Our sites varied in the resources available to them for disposition. On average, only 35% were admitted to a hospital psychiatry service, 54% were released to the community and the remainder was placed in observation units, crisis residences, medical settings or substance abuse treatment facilities. Of those released, a small minority had a specific aftercare appointment (17%) while many had no plan recorded (21%). Beyond state laws that address appropriate criteria for involuntary admission, there are few standards to guide which patients should be admitted or methods for ensuring continuity of care to outpatient settings. Further research on alternatives to inpatient admission and interventions designed to enhance linkage between the ED and outpatient settings are needed.
Different models of providing emergency psychiatric care, such as a consultation-liaison model versus a dedicated PES, may be associated with different outcomes. The heterogeneity both within and between these different models highlights the difficulty in studying the management of emergency mental health issues. For example, Woo et al. [13
] found that several indices of quality care, including timeliness of psychiatric care, completion of mental status exam, pregnancy testing, use of seclusion and elopement improved in one hospital that transitioned from a consultation-liaison model to a dedicated PES. As indicates, our sample is weighted with patients treated in settings where a dedicated PES was available. Unfortunately, the study was not designed or powered to examine differences in the variables between the two models. While many clinicians believe that dedicated PESs provide better quality of care than other models, the existing research supporting this claim is tentative and relies on retrospective chart review data. This is an important area for future research, especially when one considers the resource investment in establishing and maintaining a dedicated PES.

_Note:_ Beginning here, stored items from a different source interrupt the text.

-- ==== Sys2Proof/Laws/Ops.lean ====
section
/-! SUPPORT. What the shared operations can do: the index field, the register map, raising a fault, the
outcome of a computation, the dispatch. -/

namespace Sys2Proof.Machine

variable {ν : Type}

/-! The index field -/

theorem unitIdx_eq_some {n : Nat} {idx : Idx} {k : Fin n} : unitIdx n idx = some k ↔ idx.toNat = k := by
  unfold unitIdx
  split
  · simp [Fin.ext_iff]
  · rename_i h
    simp only [reduceCtorEq, false_iff]
    intro e
    exact h (e ▸ k.isLt)

theorem unitIdx_eq_none {n : Nat} {idx : Idx} : unitIdx n idx = none ↔ n ≤ idx.toNat := by
  unfold unitIdx
  split <;> simp <;> omega

@[simp] theorem phaseIdx_ofNat (j : Fin 11) : phaseIdx (BitVec.ofNat 4 j) = some j := by
  revert j; decide

@[simp] theorem chainIdx_ofNat (k : Fin 3) : chainIdx (BitVec.ofNat 4 k) = some k := by
  revert k; decide

@[simp] theorem noIdx_zero : noIdx 0#4 = some 0 := by decide

/-! Bits of `STATUS` -/

theorem getLsbD_setBit (w : Word) (n m : Nat) (hn : n < 32) :
    (setBit w n).getLsbD m = (w.getLsbD m || decide (n = m)) := by
  unfold setBit
  by_cases h : n = m
  · subst h; simp [hn]
  · simp [BitVec.getLsbD_twoPow, h]

theorem FaultBit.bit_lt (f : FaultBit) : f.bit < 32 := by cases f <;> decide

theorem FaultBit.bit_inj {f g : FaultBit} (h : f.bit = g.bit) : f = g := by
  cases f <;> cases g <;> first | rfl | exact absurd h (by decide)

theorem FaultBit.bit_ne_wtb (f : FaultBit) : f.bit ≠ wtbBit := by cases f <;> decide

/-- Raising a fault sets its bit and keeps the others. -/
@[simp] theorem Voice.faultBit_raise (v : Voice ν) (f g : FaultBit) :
    (v.raise f).faultBit g = (v.faultBit g || decide (f = g)) := by
  unfold Voice.faultBit
  rw [Voice.status_raise, getLsbD_setBit _ _ _ f.bit_lt]
  congr 1
  simp only [decide_eq_decide]
  exact ⟨FaultBit.bit_inj, fun h => h ▸ rfl⟩

@[simp] theorem Voice.wtb_raise (v : Voice ν) (f : FaultBit) : (v.raise f).wtb = v.wtb := by
  unfold Voice.wtb
  rw [Voice.status_raise, getLsbD_setBit _ _ _ f.bit_lt]
  simp [f.bit_ne_wtb]

/-! Words of registers -/

@[simp] theorem Voice.word_num (v : Voice NumWord) (r : NumReg) : v.word (.num r) = v.num r := rfl

@[simp] theorem Voice.word_status (v : Voice NumWord) : v.word .status = v.status := rfl

/-- Raising a fault writes `STATUS` only. -/
theorem sameRegs_raise (v : Voice NumWord) (f : FaultBit) : SameRegsBut [.status] v (v.raise f) := by
  intro r hr
  cases r with
  | num r => exact Voice.num_raise v f r
  | status => simp at hr
  | cfg0 => rfl
  | cfgc k => rfl
  | envSt k => rfl
  | envGprev k => rfl

/-! The register map -/

/-- The number of a register names it. -/
theorem Reg.ofNumber_number (r : Reg) : Reg.ofNumber (BitVec.ofNat 8 r.number) = some r := by
  cases r with
  | num r =>
    cases r <;> first | rfl | (rename_i k; revert k; decide +kernel)
  | cfg0 => rfl
  | cfgc k => revert k; decide +kernel
  | envSt k => revert k; decide +kernel
  | envGprev k => revert k; decide +kernel
  | status => rfl

theorem Reg.number_lt (r : Reg) : r.number < 256 := by
  cases r with
  | num r => cases r <;> simp only [Reg.number, NumReg.number] <;> omega
  | cfg0 => decide
  | cfgc k => simp only [Reg.number]; omega
  | envSt k => simp only [Reg.number]; omega
  | envGprev k => simp only [Reg.number]; omega
  | status => decide

/-- A mapped number is the number of the register it names. -/
theorem Reg.number_of_ofNumber {n : RegNum} {r : Reg} (h : Reg.ofNumber n = some r) : r.number = n.toNat := by
  have all : ∀ m : Fin 256, ∀ r ∈ Reg.ofNumber (BitVec.ofNat 8 m), r.number = m := by decide +kernel
  have := all ⟨n.toNat, n.isLt⟩ r (by simpa using h)
  simpa using this

/-! Outcomes -/

theorem finish_next {s t : State} {r : Calc (Voice NumWord)} :
    finish s r = .next t ↔ ∃ v, r = .ok v ∧ t = s.withVoice v := by
  cases r with
  | error e => cases e <;> simp [finish]
  | ok v => simp [finish, eq_comm]

theorem finish_refused {s : State} {r : Calc (Voice NumWord)} {q : Refusal} :
    finish s r = .refused q ↔ r = .error .nan ∧ q = .nanOperation := by
  cases r with
  | error e => cases e <;> simp [finish, eq_comm]
  | ok v => simp [finish]

theorem finish_fault {s : State} {r : Calc (Voice NumWord)} {q : Fault} :
    finish s r = .fault q ↔ r = .error .noValue ∧ q = .emptyCell := by
  cases r with
  | error e => cases e <;> simp [finish, eq_comm]
  | ok v => simp [finish]

@[simp] theorem finish_ok (s : State) (v : Voice NumWord) : finish s (.ok v) = .next (s.withVoice v) := rfl

/-- The machine's dispatch is the block's commands at the hardware's numbers and the state's configuration. -/
theorem exec_eq_finish (i : Instr) (s : State) : exec i s = finish s (runCommand f32 s.config i s.voice) := by
  cases i <;> rfl

/-- A command that answers a next state: what the block computed, and the host's side kept. -/
theorem exec_next {i : Instr} {s t : State} :
    exec i s = .next t ↔ ∃ v, runCommand f32 s.config i s.voice = .ok v ∧ t = s.withVoice v := by
  rw [exec_eq_finish, finish_next]

end Sys2Proof.Machine
end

There are many features pertaining to the presentation and management of emergency mental health conditions that were not assessed. For example, it would have been useful to collect data on common methods of overdose, like salicylate, acetaminophen and tricyclic antidepressant levels. Unfortunately, we were limited in what we could expect sites to abstract and chose those variables we believed most important and generalizable.

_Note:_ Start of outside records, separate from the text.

/-- Settles O48: the given values are those of the chains on the state before the step. -/
theorem trioInstrumentTick : Obligations.TrioInstrumentTick := by
  intro s m af f p w x co y g e o u a b c hm hb haf hf hp hw hx hu hco hy hg he ho ha hab hc
  let q : Fin 3 → ChainValues NumWord := fun k => ⟨f k, p k, w k, x k, u k, co k, y k, g k, e k, o k⟩
  have hq (k : Fin 3) : ChainGives f32 s.config af s.voice k (m k) (q k) :=
    { freq := hf k
      phase := hp k
      width := hw k
      wave := waveOf_f32 (phaseAdvance_number _ _ _ _ (hp k)) (pulseWidth_number _ _ _ _ (hw k)) (hx k)
      env := hu k
      cutoff := hco k
      filtered := hy k
      gained := by rw [outGain_f32]; exact hg k
      shaped := he k
      out := ho k }
  have three : int f32 3 = 0x40400000 := by decide +kernel
  have hmix : mixOf f32 (o 0) (o 1) (o 2) = .ok c :=
    calc_bind_ok.mpr ⟨a, ha, calc_bind_ok.mpr ⟨b, hab, by rw [three]; exact hc⟩⟩
  have htick := trioTick_iff.mpr ⟨af, q, c, haf, hq, hmix, rfl⟩
  obtain ⟨hregs, htable⟩ := trioTick_frame htick
  exact ⟨_, exec_of_performs (.vgTrio (hm 0) (hm 1) (hm 2) (trioUnbuilt_eq_false hb) htick), by simp [Voice.writeTrio],
    s.voice.holdsChain_writeTrio q c, frame_withVoice hregs htable⟩

end Sys2Proof.Machine
end

section
/-! PROOFS. 60_exceptions.md R201 to R204: which fault a step raises, that it does nothing else, and that no step clears
one. -/

namespace Sys2Proof.Machine

/-! What a step does to the fault bits -/

/-- `StepRaises s f`: `f` is a fault of the first pending action of `s`: `F_REG` of a register access, `F_ILL` of an
illegal word, or the fault its command raises on the block (20_memory.md R64 to R66, 30_encoding.md R84). -/
inductive StepRaises (s : State) : FaultBit → Prop
  | write {n : RegNum} {w : Word} {rest : List HostAction} (hp : s.pending = .writeReg n w :: rest) :
    StepRaises s .reg
  | read {n : RegNum} {rest : List HostAction} (hp : s.pending = .readReg n :: rest) : StepRaises s .reg
  | illegal {cmd : Cmd} {rest : List HostAction} (hp : s.pending = .exec cmd :: rest)
    (hd : decode cmd = .error .illegal) : StepRaises s .ill
  | command {f : FaultBit} {i : Instr} {rest : List HostAction} (hp : s.pending = .exec (encode i) :: rest)
    (hi : Raises s.voice i f) : StepRaises s f

/-- The two blocks have the same fault bits set. -/
def SameFaults (v w : Voice NumWord) : Prop := ∀ f, w.faultBit f = v.faultBit f

theorem SameFaults.of_status {v w : Voice NumWord} (h : w.status = v.status) : SameFaults v w := fun f => by
  rw [Voice.faultBit, h, Voice.faultBit]

section
variable {s t : State} {rest : List HostAction}

/-- What a `WriteReg` stores is never `STATUS`. -/
theorem hostWrite_faults {n : RegNum} {w : Word} (h : hostWrite n w s = .next t) :
    SameFaults s.voice t.voice ∨ t.voice = s.voice.raise .reg := by
  unfold hostWrite at h
  split at h
  case h_1 | h_2 => cases h; exact .inl (.of_status rfl)
  case h_3 =>
    split at h
    · split at h
      · cases h; exact .inl (.of_status (Voice.status_setNum _ _ _))
      · cases h
    · cases h; exact .inr rfl
  all_goals cases h; exact .inr rfl

theorem hostRead_faults {n : RegNum} (h : hostRead n s = .next t) :
    SameFaults s.voice t.voice ∨ t.voice = s.voice.raise .reg := by
  unfold hostRead at h
  split at h
  · cases h; exact .inl (.of_status rfl)
  · cases h; exact .inr rfl

theorem exec_faults {i : Instr} (h : exec i s = .next t) :
    SameFaults s.voice t.voice ∨ ∃ f, Raises s.voice i f ∧ t.voice = s.voice.raise f := by
  obtain ⟨w, hw, rfl⟩ := exec_next.mp h
  exact (runCommand_ok hw).symm.imp_left Performs.faultBit

theorem hostExec_faults {cmd : Cmd} (hp : s.pending = .exec cmd :: rest)
    (h : hostExec cmd (s.taken rest) = .next t) :
    SameFaults s.voice t.voice ∨ ∃ f, StepRaises s f ∧ t.voice = s.voice.raise f := by
  unfold hostExec at h
  split at h
  next hd =>
    rw [← encode_of_decode hd] at hp
    exact (exec_faults h).imp_right fun ⟨f, hf, ht⟩ => ⟨f, .command hp hf, ht⟩
  next hd => cases h; exact .inr ⟨.ill, .illegal hp hd, rfl⟩

/-- A step that answers a next state keeps the fault bits, or raises one fault and does nothing else to the block. -/
theorem step_faults (h : step s = .next t) :
    SameFaults s.voice t.voice ∨ ∃ f, StepRaises s f ∧ t.voice = s.voice.raise f := by
  obtain ⟨-, rfl⟩ | ⟨a, rest, hp, h⟩ := step_next h
  · exact .inl (.of_status rfl)
  · cases a with
    | writeReg n w => exact (hostWrite_faults h).imp_right fun ht => ⟨.reg, .write hp, ht⟩
    | readReg n => exact (hostRead_faults h).imp_right fun ht => ⟨.reg, .read hp, ht⟩
    | exec cmd => exact hostExec_faults hp h

/-- A step that sets a fault bit raises that fault and does nothing else to the block (R201, R204). -/
theorem step_sets {f : FaultBit} (h : step s = .next t) (hs : s.voice.faultBit f = false)
    (ht : t.voice.faultBit f = true) : StepRaises s f ∧ t.voice = s.voice.raise f := by
  obtain hsame | ⟨g, hg, hv⟩ := step_faults h
  · rw [hsame f, hs] at ht
    cases ht
  · have hgf : g = f := by simpa [hv, hs] using ht
    exact hgf ▸ ⟨hg, hv⟩

end

/-- Settles O13: a step keeps the fault bits, or raises one, which clears none. -/
theorem faultBitsAreSticky : Obligations.FaultBitsAreSticky := by
  intro s t f h hs
  obtain hsame | ⟨g, -, hv⟩ := step_faults h
  · rw [hsame f, hs]
  · simp [hv, hs]

/-- Settles O14: the step raised this fault, and raising it sets its bit of `STATUS` only. -/
theorem faultingStepOnlySetsItsBit : Obligations.FaultingStepOnlySetsItsBit := by
  intro s t f h hs ht
  obtain ⟨-, hv⟩ := step_sets h hs ht
  rw [hv]
  refine ⟨sameRegs_raise _ f, fun _ => rfl, fun b _ => ?_⟩
  rw [Voice.status_raise, getLsbD_setBit _ _ _ f.bit_lt]
  simp only [eq_comm]

/-! `F_CFG` -/

theorem chainIdx_eq_some {idx : Idx} {k : Fin 3} (h : chainIdx idx = some k) : idx = BitVec.ofNat 4 k := by
  rw [← unitIdx_eq_some.mp h, BitVec.ofNat_toNat, BitVec.setWidth_eq]

/-- `CMOD` names no mode exactly at the reserved value 3 (10_state.md R29). -/
theorem cmod_eq_none_iff {w : Word} : cmod w = none ↔ w.extractLsb' 4 2 = 3 := by
  refine ⟨fun h => by_contra fun hne => ?_, cmod_eq_none⟩
  obtain ⟨m, hm⟩ := exists_cmod hne
  rw [h] at hm
  cases hm

/-- The commands that raise `F_CFG` are the three that test a `CMOD`, where it is reserved (R203). -/
theorem Raises.reserved {ν : Type} {v : Voice ν} {i : Instr} (h : Raises v i .cfg) :
    (∃ k : Fin 3, i = .cutMod (BitVec.ofNat 4 k) ∧ (v.cfgc.get k).extractLsb' 4 2 = 3) ∨
      (i = .vgBank 0 ∧ (v.cfgc.get 0).extractLsb' 4 2 = 3) ∨
      (i = .vgTrio 0 ∧ ∃ k, (v.cfgc.get k).extractLsb' 4 2 = 3) := by
  cases h with
  | cutMod hk hm => exact .inl ⟨_, by rw [chainIdx_eq_some hk], cmod_eq_none_iff.mp hm⟩
  | vgBankMode hm => exact .inr (.inl ⟨rfl, cmod_eq_none_iff.mp hm⟩)
  | vgTrioMode k hm => exact .inr (.inr ⟨rfl, k, cmod_eq_none_iff.mp hm⟩)

/-- Settles O16: each of the three commands tests its chains first; and only a command raises `F_CFG`, one of these. -/
theorem cfgFaultFromReservedModeOnly : Obligations.CfgFaultFromReservedModeOnly := by
  refine ⟨fun s k h => ?_, fun s t h hs ht => ?_⟩
  · have hm := cmod_eq_none h
    exact ⟨exec_of_raises (.cutMod (chainIdx_ofNat k) hm), exec_of_raises (.vgTrioMode k hm),
      fun hk => exec_of_raises (.vgBankMode (hk ▸ hm))⟩
  · obtain ⟨hraises, -⟩ := step_sets h hs ht
    cases hraises with
    | command hp hi => exact ⟨_, _, hp, hi.reserved⟩

end Sys2Proof.Machine
end

section
/-! PROOFS. 60_exceptions.md R201: a set fault bit changes no command's effect, because of `STATUS` no rule reads but
`WTB`. -/

namespace Sys2Proof.Machine

section
variable {ν : Type} {N : Numerics ν} {c : Config ν} {v w : Voice ν}

theorem Voice.setNum_setStatus (v : Voice ν) (x : Word) (r : NumReg) (y : ν) :
    (v.setStatus x).setNum r y = (v.setNum r y).setStatus x := by
  cases r <;> rfl

theorem Voice.setEnvUnit_setStatus (v : Voice ν) (x : Word) (k : Fin 3) (u : EnvUnit ν) :
    (v.setStatus x).setEnvUnit k u = (v.setEnvUnit k u).setStatus x := rfl

/-! The stages read nothing of `STATUS`: each does with another `STATUS` what it did -/

theorem envStep_setStatus {k : Fin 3} (h : envStep N c k v = .ok w) (x : Word) :
    envStep N c k (v.setStatus x) = .ok (w.setStatus x) := by
  obtain ⟨u, hu, rfl⟩ := envStep_ok.mp h
  exact envStep_ok.mpr ⟨u, hu, rfl⟩

theorem filterStage_setStatus {k : Fin 3} {m : CutMode} {y : ν} (h : filterStage N c k m y v = .ok w) (x : Word) :
    filterStage N c k m y (v.setStatus x) = .ok (w.setStatus x) := by
  obtain ⟨co, z, hco, hz, rfl⟩ := filterStage_ok.mp h
  exact filterStage_ok.mpr ⟨co, z, hco, hz, rfl⟩

theorem SlotGives.setStatus {fb : ν} {i : Fin 8} {q : SlotValues ν} (h : SlotGives N c fb v i q) (x : Word) :
    SlotGives N c fb (v.setStatus x) i q :=
  ⟨h.freq, h.phase, h.amp, h.sine, h.product⟩

theorem Voice.latchAll_setStatus (v : Voice ν) (x : Word) (q : Fin 8 → SlotValues ν) (l : List (Fin 8)) :
    (v.setStatus x).latchAll q l = (v.latchAll q l).setStatus x :=
  List.foldl_hom (fun w : Voice ν => w.setStatus x) fun w i => by simp only [Voice.latch, Voice.setNum_setStatus]

theorem hbTick_setStatus (h : hbTick N c v = .ok w) (x : Word) : hbTick N c (v.setStatus x) = .ok (w.setStatus x) := by
  obtain ⟨fb, q, sum, g, o, hfb, hq, hsum, hg, ho, rfl⟩ := hbTick_iff.mp h
  exact hbTick_iff.mpr ⟨fb, q, sum, g, o, hfb, fun i => (hq i).setStatus x, hsum, hg, ho,
    by rw [Voice.latchAll_setStatus, Voice.setNum_setStatus]⟩

theorem bankTick_setStatus {m : CutMode} (h : bankTick N c m v = .ok w) (x : Word) :
    bankTick N c m (v.setStatus x) = .ok (w.setStatus x) := by
  obtain ⟨f, v1, v2, v3, e, af, o, hf, h1, h2, h3, he, haf, ho, rfl⟩ := bankTick_ok.mp h
  exact bankTick_ok.mpr ⟨f, _, _, _, e, af, o, hf, hbTick_setStatus h1 x, envStep_setStatus h2 x,
    filterStage_setStatus h3 x, he, haf, ho, rfl⟩

theorem sameForChain_setStatus (v : Voice ν) (x : Word) (k : Fin 3) : SameForChain k v (v.setStatus x) :=
  ⟨fun r _ => Voice.num_setStatus v x r, rfl, rfl, rfl, rfl, rfl⟩

theorem chainTick_setStatus {af : ν} {k : Fin 3} {m : CutMode} (h : chainTick N c af k m v = .ok w) (x : Word) :
    chainTick N c af k m (v.setStatus x) = .ok (w.setStatus x) := by
  obtain ⟨q, hq, rfl⟩ := chainTick_iff.mp h
  exact chainTick_iff.mpr ⟨q, (sameForChain_setStatus v x k).gives hq,
    by simp only [Voice.writeChain, Voice.setNum_setStatus, Voice.setEnvUnit_setStatus]⟩

theorem trioTick_setStatus {m0 m1 m2 : CutMode} (h : trioTick N c m0 m1 m2 v = .ok w) (x : Word) :
    trioTick N c m0 m1 m2 (v.setStatus x) = .ok (w.setStatus x) := by
  obtain ⟨af, v0, v1, v2, y, haf, h0, h1, h2, hy, rfl⟩ := trioTick_ok.mp h
  exact trioTick_ok.mpr ⟨af, _, _, _, y, haf, chainTick_setStatus h0 x, chainTick_setStatus h1 x,
    chainTick_setStatus h2 x, hy, rfl⟩

/-! The commands read `WTB` alone: each does with another `STATUS` of the same `WTB` what it did -/

section
variable {i : Instr} {x : Word} (hx : (v.setStatus x).wtb = v.wtb)
include hx

theorem bankUnbuilt_setStatus : bankUnbuilt (v.setStatus x) = bankUnbuilt v := by
  rw [bankUnbuilt, hx, Voice.cfg0_setStatus, bankUnbuilt]

theorem trioUnbuilt_setStatus : trioUnbuilt (v.setStatus x) = trioUnbuilt v := by
  rw [trioUnbuilt, bankUnbuilt_setStatus hx, Voice.cfgc_setStatus, trioUnbuilt]

theorem Raises.setStatus {f : FaultBit} (h : Raises v i f) : Raises (v.setStatus x) i f := by
  cases h with
  | idx hi => exact .idx hi
  | wtBuild hb => exact .wtBuild (hx.trans hb)
  | wtLookup hj hb => exact .wtLookup hj (hx.trans hb)
  | wgSint hj hb => exact .wgSint hj (hx.trans hb)
  | hbTick hb => exact .hbTick ((bankUnbuilt_setStatus hx).trans hb)
  | cutMod hk hm => exact .cutMod hk hm
  | vgBankMode hm => exact .vgBankMode hm
  | vgBankTable hm hb => exact .vgBankTable hm ((bankUnbuilt_setStatus hx).trans hb)
  | vgTrioMode k hm => exact .vgTrioMode k hm
  | vgTrioTable h0 h1 h2 hb => exact .vgTrioTable h0 h1 h2 ((trioUnbuilt_setStatus hx).trans hb)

As described in the article, some items on the abstraction form exhibited poor reliability, a common limitation of chart review studies. This varied considerably by site, with some sites submitting highly reliable abstractions and others submitting highly unreliable abstractions. We implemented a second review and reconciliation procedure to help minimize the impact. However, because of the labor required, this process was not applied to items beyond the 10 primary indicators. Their reliability is unknown.